I confess I feel much the same. I’ve lost faith in the “leader representatives of Jesus” that anything effective will come out of the Plenary Council.
As Graham English suggests: it is fundamentally a “cultural problem”. I think it is connected to everything we’re observing going on in the world at present – from the rise of Trumpism to the current controversy over facebook and social media and the “tech giants”. They (our leaders) have basically all worked out that the vast majority of the population – the “hoi polloi” – are more interested in entertainment and distraction than critical thinking and real news and personal advancement. Collectively and culturally we are in a phase of DEvolution and reverting back to the “flight or fight” emotional responses of our Lizard Brains. Some worked out a long time ago, led by the Murdoch’s, that this is an easy pathway to enormous power and personal wealth. Never over-estimate the intelligence of the ordinary Joe and Sally who are addicted to the “endless and mindless” Tabloid media and, more recently “the new kid on the block: social media!”
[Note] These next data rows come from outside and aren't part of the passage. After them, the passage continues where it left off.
-- ==== Sys2Proof/Machine/Space.lean ====
section
/-! DEFINITION. Address spaces under firmware: creation, suspension, resume, shoot-down, retirement, and firmware's writes
to context slots (R20, R34, R46, R335, R347, R356 to R358, R373). -/

namespace Sys2Proof.Machine
open Sys2Proof.Forms

/-! Creation (R34, R38, R335). -/

/-- The level of the entries of a table that lies at an address, from the stores that build the tree. -/
def tableLevel (root : Nat) (maps : List (Nat × Word)) : Nat → Nat → Option Nat
  | 0, _ => none
  | f + 1, table =>
    if table == root then some 4
    else (maps.find? fun m => pteV m.2 && !pteL m.2 && ptePfn m.2 * 4096 == table).bind fun m =>
      (tableLevel root maps f (m.1 / 4096 * 4096)).map (· - 1)

/-- A page that firmware allocates is full (R38). -/
def allocPage (root : Nat) (maps : List (Nat × Word)) (s : State) (m : Nat × Word) : State :=
  match tableLevel root maps 5 (m.1 / 4096 * 4096) with
  | some lv =>
    if pteV m.2 && pteL m.2 && pteMk m.2 == 0 then
      let n := 2 ^ pageBits lv (pteC64 m.2)
      let a := ptePfn m.2 * 4096 / n * n
      { s with mem := { s.mem with empty := s.mem.empty.filter fun w => !inRange (a / 8) (n / 8) w } }
    else s
  | none => s

/-- The descriptor and context pool of a new address space (R34, R335). -/
def newSpace (x : SpaceNew) : Space :=
  { asid := x.asid, ptroot := x.ptroot, ctxbase := x.ctxbase, tvec := x.tvec, htbase := x.htbase, htsize := x.htsize
    tback := x.tback, esave := x.esave, limit := x.limit }

/-- `ADDRESS_SPACE_CREATE` (R34, R335): an identifier in use is not created again. -/
def execAddressSpaceCreate (x : SpaceNew) (s : State) : Host.Outcome State Fault Refusal :=
  if (findSpace s x.asid).isSome then .next s
  else if !(hostHeld s x.maps []).isEmpty then .next (snoopAll s (hostHeld s x.maps []))
  else
    let s1 := applyMaps { s with spaces := s.spaces ++ [newSpace x] } x.maps
    .next (x.maps.foldl (allocPage (x.ptroot.toNat * 4096) x.maps) s1)

/-- The context line of a service thread (R20). -/
def serviceCtx (x : ServiceNew) (id : BitVec 32) : Ctx :=
  { sup := true, pc := x.pc &&& ~~~3, prio := x.prio, lslot := 0xFF, ctxid := id, s0 := x.s0, s1 := x.s1, s2 := x.s2, s3 := x.s3 }

/-- `FIRMWARE_SERVICE_THREAD_CREATE` (R20, R336): on a bench whose CL2 has room, with an id that the pool has; no placement
walk is made, so an enabled IU is not asked for (log 80). An id that a write still goes to is not used yet (R337). -/
def execFirmwareServiceThreadCreate (asid : BitVec 16) (x : ServiceNew) (s : State) : Host.Outcome State Fault Refusal :=
  if !decide (x.bench < Config.benches) || !hasRoom s x.bench || poolBusy s asid then .next s
  else match (findSpace s asid).bind allocId with
    | some (id, sp) => .next (createThread (setSpace s sp) ⟨asid, id⟩ (serviceCtx x id) x.bench)
    | none => .next s

/-! Firmware's writes to a slot (R46, R274, R400). -/

/-- A retry record from its two words (R31). -/
def recOfWords (a b : Word) : RetryRec :=
  { valid := b.getLsbD 63, fatal := b.getLsbD 62, str := b.getLsbD 61, rstat := b.extractLsb' 56 5, mods := b.extractLsb' 32 24
    iw0 := b.setWidth 32, opnd := a.extractLsb' 57 7, va := a.setWidth 57 }

/-- A write of a word of the trap line (R29, R31): word 7 and the reserved bits of word 4 stay zero. -/
def setTrapWord (t : TrapLine) (n : Nat) (v : Word) : TrapLine :=
  match n with
  | 0 => { t with saveW0 := v }
  | 1 => { t with tw1 := v }
  | 2 => { t with tval := v }
  | 3 => { t with iw01 := v }
  | 4 => { t with iw2 := v &&& 0x7FFFFFFFF }
  | 5 => { t with saveS2 := v }
  | 6 => { t with saveS3 := v }
  | 7 => t
  | _ =>
    let i := BitVec.ofNat 2 ((n - 8) / 2)
    let r := getRec t i
    setRec t i (if n % 2 == 0 then recOfWords v (recSecond r) else recOfWords (recFirst r) v)

/-- Firmware's write to the context pool in slot 0: `LIMIT` in its range; hardware writes the other fields (R335). -/
def setLimit (x : Space) (word : BitVec 5) (v : Word) : Space :=
  if word == 3 && decide (2 ≤ (v.setWidth 33).toNat) && decide ((v.setWidth 33).toNat ≤ 2 ^ 32) then { x with limit := v.setWidth 33 } else x

/-- `FIRMWARE_CONTEXT_WRITE` (R46, R274, R335): a line in transfer is written when it has landed. -/
def execFirmwareContextWrite (k : Key) (word : BitVec 5) (v : Word) (s : State) : Host.Outcome State Fault Refusal :=
  if k.ctx == 0 then .next (onSpace s k.asid fun x => setLimit x word v)
  else match findThread s k with
  | none => .next s
  | some t =>
    if isMoving t then .next s
    else
      let n := word.toNat
      let t1 := if n < 16 then { t with ctx := firmwareWord t.ctx n v }
        else if t.ctx.frz then { t with trap := setTrapWord t.trap (n - 16) v }
        else applyUpd t (.word word v)
      .next (settle (setThread s t1) k)

/-! Suspension (R202, R223, R237, R253, R356, R357). -/

/-- The slot of a command (R357): what it restarts from; a cancelled one keeps that (R253, log 90). -/
def saveOf (c : Cmd) (slot : Nat) : CmdSave :=
  let cont := (c.st == .started || c.pos != 0) && (c.kind == .cred || isLink c.kind)
  { iu := iuNo c.bench c.iu, slot := slot, ctx := c.key.ctx, lslot := c.lslot, sup := c.sup, tok := c.tok, iw := c.iw
    mode := c.mode, a := c.a, b := c.b, c := c.c
    state := if cont then 2 else if c.st == .queued then 0 else 1
    pos := if cont then BitVec.ofNat 64 c.pos else 0
    id := c.id, uid := c.uid, status := if c.status == 1 then 1 else 0, ran := cont && c.ran }

/-- The words of a stream slot (R357). -/
def strmWords (r : Req) (a b c : Vec) (p : StrmPos) : List Word :=
  [(1 : BitVec 1) ++ (0 : BitVec 24) ++ opdCode r.dst ++ r.key.ctx, r.iw.setWidth 64, (0 : BitVec 32) ++ r.iw.extractLsb' 64 32,
    a.setWidth 64, a.extractLsb' 64 64, b.setWidth 64, b.extractLsb' 64 64, c.setWidth 64, c.extractLsb' 64 64,
    BitVec.ofNat 32 p.ib ++ BitVec.ofNat 32 p.ia, BitVec.ofNat 32 p.oob ++ BitVec.ofNat 32 p.nout, 0, 0, 0, 0, 0]

/-- The address of a stream slot (R357). -/
def strmSlotVa (x : Space) (b i : Nat) : Word :=
  (x.esave ++ (0 : BitVec 12)).setWidth 64 + BitVec.ofNat 64 (2 ^ 26 + 8192 * b + 128 * i)

/-- A save that faults freezes every queue of the address space (R357, R388). -/
def saveFault (s : State) (asid : BitVec 16) (va : Word) : State :=
  (s.queues.qs.filter fun q => q.asid == asid).foldl (fun s q => dueFreeze s q.fn q.qid 0x08 va) s

/-- Writes words to the save area, or reports the fault. -/
def saveAt (s : State) (b : Nat) (asid : BitVec 16) (va : Word) (l : List Word) : State :=
  (saveWords s b asid va l).getD (saveFault s asid va)

/-- Saves one command of a queue and frees its entry (R356). -/
def saveCmd (x : Space) (s : State) (c : Cmd × Nat) : State :=
  let e := saveOf c.1 c.2
  let s1 := onSpace (leaveQueue (stopCmd s c.1) c.1) x.asid fun x => { x with cmdSave := x.cmdSave ++ [e] }
  saveAt s1 c.1.bench x.asid (cmdSlotVa x e) (slotWords e)

/-- The commands of an address space in the queues of IUs, with their slots: slots of an earlier suspension that have not entered
again are behind them (R357, R358). -/
def queuedOf (s : State) (asid : BitVec 16) : List (Cmd × Nat) :=
  s.ius.flatMap fun iu => ((iu.queue.filterMap (findCmd s)).filter fun c => c.key.asid == asid).zipIdx

/-- A packet's command stays with its front end: `CPY` restarts, the others continue (R253). -/
def pausePacket (s : State) (c : Cmd) : State :=
  if c.kind == .cpy then restOne s c else s

/-- The stream instructions of an address space in progress, with their slots. -/
def streamsOf (s : State) (asid : BitVec 16) : List (Req × Nat) :=
  let l := s.flight.reqs.filter fun r => r.key.asid == asid && isStrm r.op && (strmInProgress s r.bench).any fun x => x.id == r.id
  l.zipIdx.map fun x => (x.1, ((l.take x.2).filter fun y => y.bench == x.1.bench).length)

/-- The words of the slot of a stream instruction. -/
def strmSlot (r : Req) : List Word :=
  match r.op with
  | .strm _ a b c p => strmWords r a b c p
  | _ => []

/-- Saves a stream instruction in progress (R237, R357). -/
def saveStrm (x : Space) (s : State) (r : Req × Nat) : State :=
  match r.1.op with
  | .strm _ _ _ _ p =>
    let s1 := onSpace s x.asid fun y => { y with strmSave := y.strmSave ++ [{ bench := r.1.bench, req := r.1.id, pos := p }] }
    saveAt s1 r.1.bench x.asid (strmSlotVa x r.1.bench r.2) (strmSlot r.1)
  | _ => s

/-- The host holds a line of a slot: it is asked for it, and the save or the resume waits (R309). -/
def saveGate (s : State) (asid : BitVec 16) : List (Nat × Word) → Option State
  | [] => none
  | x :: l => match savePlace s x.1 asid x.2 with
    | .busy s1 => some s1
    | _ => saveGate s asid l

/-- The slots that a suspension writes: bench and address. -/
def suspendSlots (s : State) (x : Space) : List (Nat × Word) :=
  (queuedOf s x.asid).map (fun c => (c.1.bench, cmdSlotVa x (saveOf c.1 c.2))) ++
    (streamsOf s x.asid).map fun r => (r.1.bench, strmSlotVa x r.1.bench r.2)

/-- Empties the tags that hold an `ASID` (R219, R365). -/
def dropTags (s : State) (asid : BitVec 16) : State :=
  let f := fun (k : Bank) => if (k.tag.map (·.asid)) == some asid then { k with tag := none } else k
  { s with eng := { s.eng with mats := s.eng.mats.map fun m => { m with bank0 := f m.bank0, bank1 := f m.bank1 } } }

/-- The keys of an address space's threads. -/
def keysOf (s : State) (asid : BitVec 16) : List Key := (s.threads.filter fun t => t.key.asid == asid).map (·.key)

/-- Suspends an address space (R356): holds end, tiles unpin, engines come to rest and their work is saved; queues that have room
again take what waits for them. -/
def suspendNow (s : State) (x : Space) : State :=
  let cmds := queuedOf s x.asid
  let strms := streamsOf s x.asid
  let s1 := onSpace s x.asid fun x => { x with susp := true, handles := x.handles.map fun h => { h with pin := 0 } }
  let s2 := (keysOf s1 x.asid).foldl (fun s k => refresh (endHolds s k) k) s1
  let s3 := cmds.foldl (saveCmd x) s2
  let s4 := (s3.eng.cmds.filter fun c => c.key.asid == x.asid && c.packet.isSome).foldl pausePacket s3
  let s5 := dropTags (strms.foldl (saveStrm x) s4) x.asid
  ((cmds.map fun c => (c.1.bench, c.1.iu)).eraseDups).foldl (fun s p => releaseEngq s p.1 p.2) s5

/-- Suspends an address space when the lines of its save slots are there (R309, R356). -/
def suspendSpace (s : State) (asid : BitVec 16) : State :=
  match (findSpace s asid).filter fun x => !x.susp with
  | none => s
  | some x => (saveGate s asid (suspendSlots s x)).getD (suspendNow s x)

/-- The saved stream instructions of a space with their slots. -/
def savedStreams (x : Space) : List (StrmSave × Nat) :=
  x.strmSave.zipIdx.map fun e => (e.1, ((x.strmSave.take e.2).filter fun y => y.bench == e.1.bench).length)

/-- A stream slot's `SV` clears (R358). -/
def freeStrmSlot (x : Space) (s : State) (e : StrmSave × Nat) : State :=
  (saveWords s e.1.bench x.asid (strmSlotVa x e.1.bench e.2)
    (slotFree0 (((findReq s e.1.req).map strmSlot).getD [0]))).getD s

/-- A line that has left its bench's CL2 resumes there, or, a free choice, at another bench that accepts it (R321, R338,
log 94). -/
def resumeLine (s : State) (k : Key) : State :=
  match findThread s k with
  | none => s
  | some t =>
    let b := Config.freePick s.run.fresh % Config.benches
    let s1 := { s with run := { s.run with fresh := s.run.fresh + 1 } }
    if t.loc != .placed .llc && t.loc != .placed .hbm then refresh s k
    else if b != t.bench && leavesFree s k && accepts s b then rehome s1 k b else refresh s1 k

/-- Resumes an address space (R358): its slots are taken back, its lines may issue and are listed. -/
def resumeNow (s : State) (x : Space) : State :=
  let s1 := onSpace s x.asid fun x => { x with susp := false, strmSave := [] }
  let s2 := (savedStreams x).foldl (freeStrmSlot x) s1
  let s3 := ((x.cmdSave.map (·.iu)).eraseDups).foldl
    (fun s i => enterSlots (i / Config.iusPerBench) (i % Config.iusPerBench) 4 s) s2
  (keysOf s3 x.asid).foldl resumeLine s3

/-- Resumes an address space when the lines of its stream slots are there (R309, R358). -/
def resumeSpace (s : State) (asid : BitVec 16) : State :=
  match (findSpace s asid).filter (·.susp) with
  | none => s
  | some x => (saveGate s asid ((savedStreams x).map fun e => (e.1.bench, strmSlotVa x e.1.bench e.2))).getD (resumeNow s x)

/-- `ADDRESS_SPACE_SUSPEND` (R356). -/
def execAddressSpaceSuspend (asid : BitVec 16) (s : State) : Host.Outcome State Fault Refusal := .next (suspendSpace s asid)

/-- `ADDRESS_SPACE_RESUME` (R358). -/
def execAddressSpaceResume (asid : BitVec 16) (s : State) : Host.Outcome State Fault Refusal := .next (resumeSpace s asid)

/-! Shoot-down (R346, R347) and retirement of an `ASID` (R373). -/

/-- Whether a virtual address lies in a range of pages. -/
def inPages (lo hi : Nat) (va : Word) : Bool := decide (lo ≤ va.toNat / 4096) && decide (va.toNat / 4096 < hi)

/-- Whether an access is in progress: outside the module, or half performed. -/
def underWay (r : Req) : Bool := r.st == .host || r.st == .hostDone || r.st == .peer || r.half.isSome

/-- Whether a TLB's acknowledgement still waits: for an access in progress, or a hold on a line of the range (R347). -/
def shootWaits (s : State) (asid : BitVec 16) (lo hi : Nat) : Bool :=
  (s.flight.reqs.any fun r => r.key.asid == asid && inPages lo hi r.va && underWay r) ||
    ((holdsOf s).any fun h => h.2.2.key.asid == asid && inPages lo hi h.2.2.va)

/-- An access of the range that has not begun. -/
def notBegun (asid : BitVec 16) (lo hi : Nat) (r : Req) : Bool :=
  r.key.asid == asid && inPages lo hi r.va && !underWay r && match r.st with
    | .pending | .retryAt _ => true
    | _ => false

/-- Accesses of the range that have not begun translate again. -/
def untranslate (s : State) (asid : BitVec 16) (lo hi : Nat) : State :=
  let l := (s.flight.reqs.filter (notBegun asid lo hi)).map (·.id)
  { s with flight := { s.flight with
    reqs := s.flight.reqs.map fun r => if notBegun asid lo hi r then { r with pa := none } else r
    turns := s.flight.turns.filter fun x => !(l.any fun i => x.who == .req i) } }

/-- `TLB_SHOOTDOWN` (R346, R347): firmware's page-table stores, then every TLB discards the range of pages from `lo` up to
`hi` and acknowledges. -/
def execTlbShootdown (asid : BitVec 16) (lo hi : Nat) (maps : List (Nat × Word)) (s : State) : Host.Outcome State Fault Refusal :=
  if shootWaits s asid lo hi then .next s
  else if !(hostHeld s maps []).isEmpty then .next (snoopAll s (hostHeld s maps []))
  else
    let s1 := applyMaps s maps
    let out := fun (e : TlbEnt) =>
      e.asid == asid && decide (e.base / 4096 < hi) && decide (lo * 4096 < e.base + e.size)
    .next (untranslate { s1 with mmu := { s1.mmu with tlb := s1.mmu.tlb.filter fun e => !out e } } asid lo hi)

/-- `ASID_RETIRE_DISCARD` (R373): when no thread of the space is left, everything that carries its `ASID` goes, its
descriptor with it. -/
def execAsidRetireDiscard (asid : BitVec 16) (s : State) : Host.Outcome State Fault Refusal :=
  if s.threads.any fun t => t.key.asid == asid then .next s
  else
    let s1 := dropTags s asid
    let gone := s1.eng.cmds.filter fun c => c.key.asid == asid
    let s2 := gone.foldl (fun s c => leaveQueue (stopCmd s c) c) s1
    let s3 := (s2.flight.reqs.filter fun r => r.key.asid == asid && isStrm r.op).foldl (fun s r => dropReq s r.id) s2
    let s4 := { s3 with
      spaces := s3.spaces.filter fun x => x.asid != asid
      mmu := { s3.mmu with tlb := s3.mmu.tlb.filter fun e => e.asid != asid }
      cache := { s3.cache with
        clb := s3.cache.clb.filter fun e => e.asid != asid, recs := s3.cache.recs.filter fun e => e.asid != asid
        handles := s3.cache.handles.filter fun x => x.2.1 != asid, reserve := s3.cache.reserve.filter fun x => x.2.1 != asid } }
    .next (((gone.map fun c => (c.bench, c.iu)).eraseDups).foldl (fun s p => releaseEngq s p.1 p.2) s4)

end Sys2Proof.Machine
end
Hello Brian: Have you been following the journey of the German synod, where lay people have got the vote? Our German sisters and brothers could be going somewhere. If it ends in a split, so what: the “thing” is dead anyhow. Can a Thomas Sternberg and the all-powerful Central Committee of German Catholics be replicated here? I do not know because I know nothing about lay organizations. I walked out decades ago, and it was one-way. To be honest, I do not think the so called church is ready for reform: it is not yet sufficiently dead.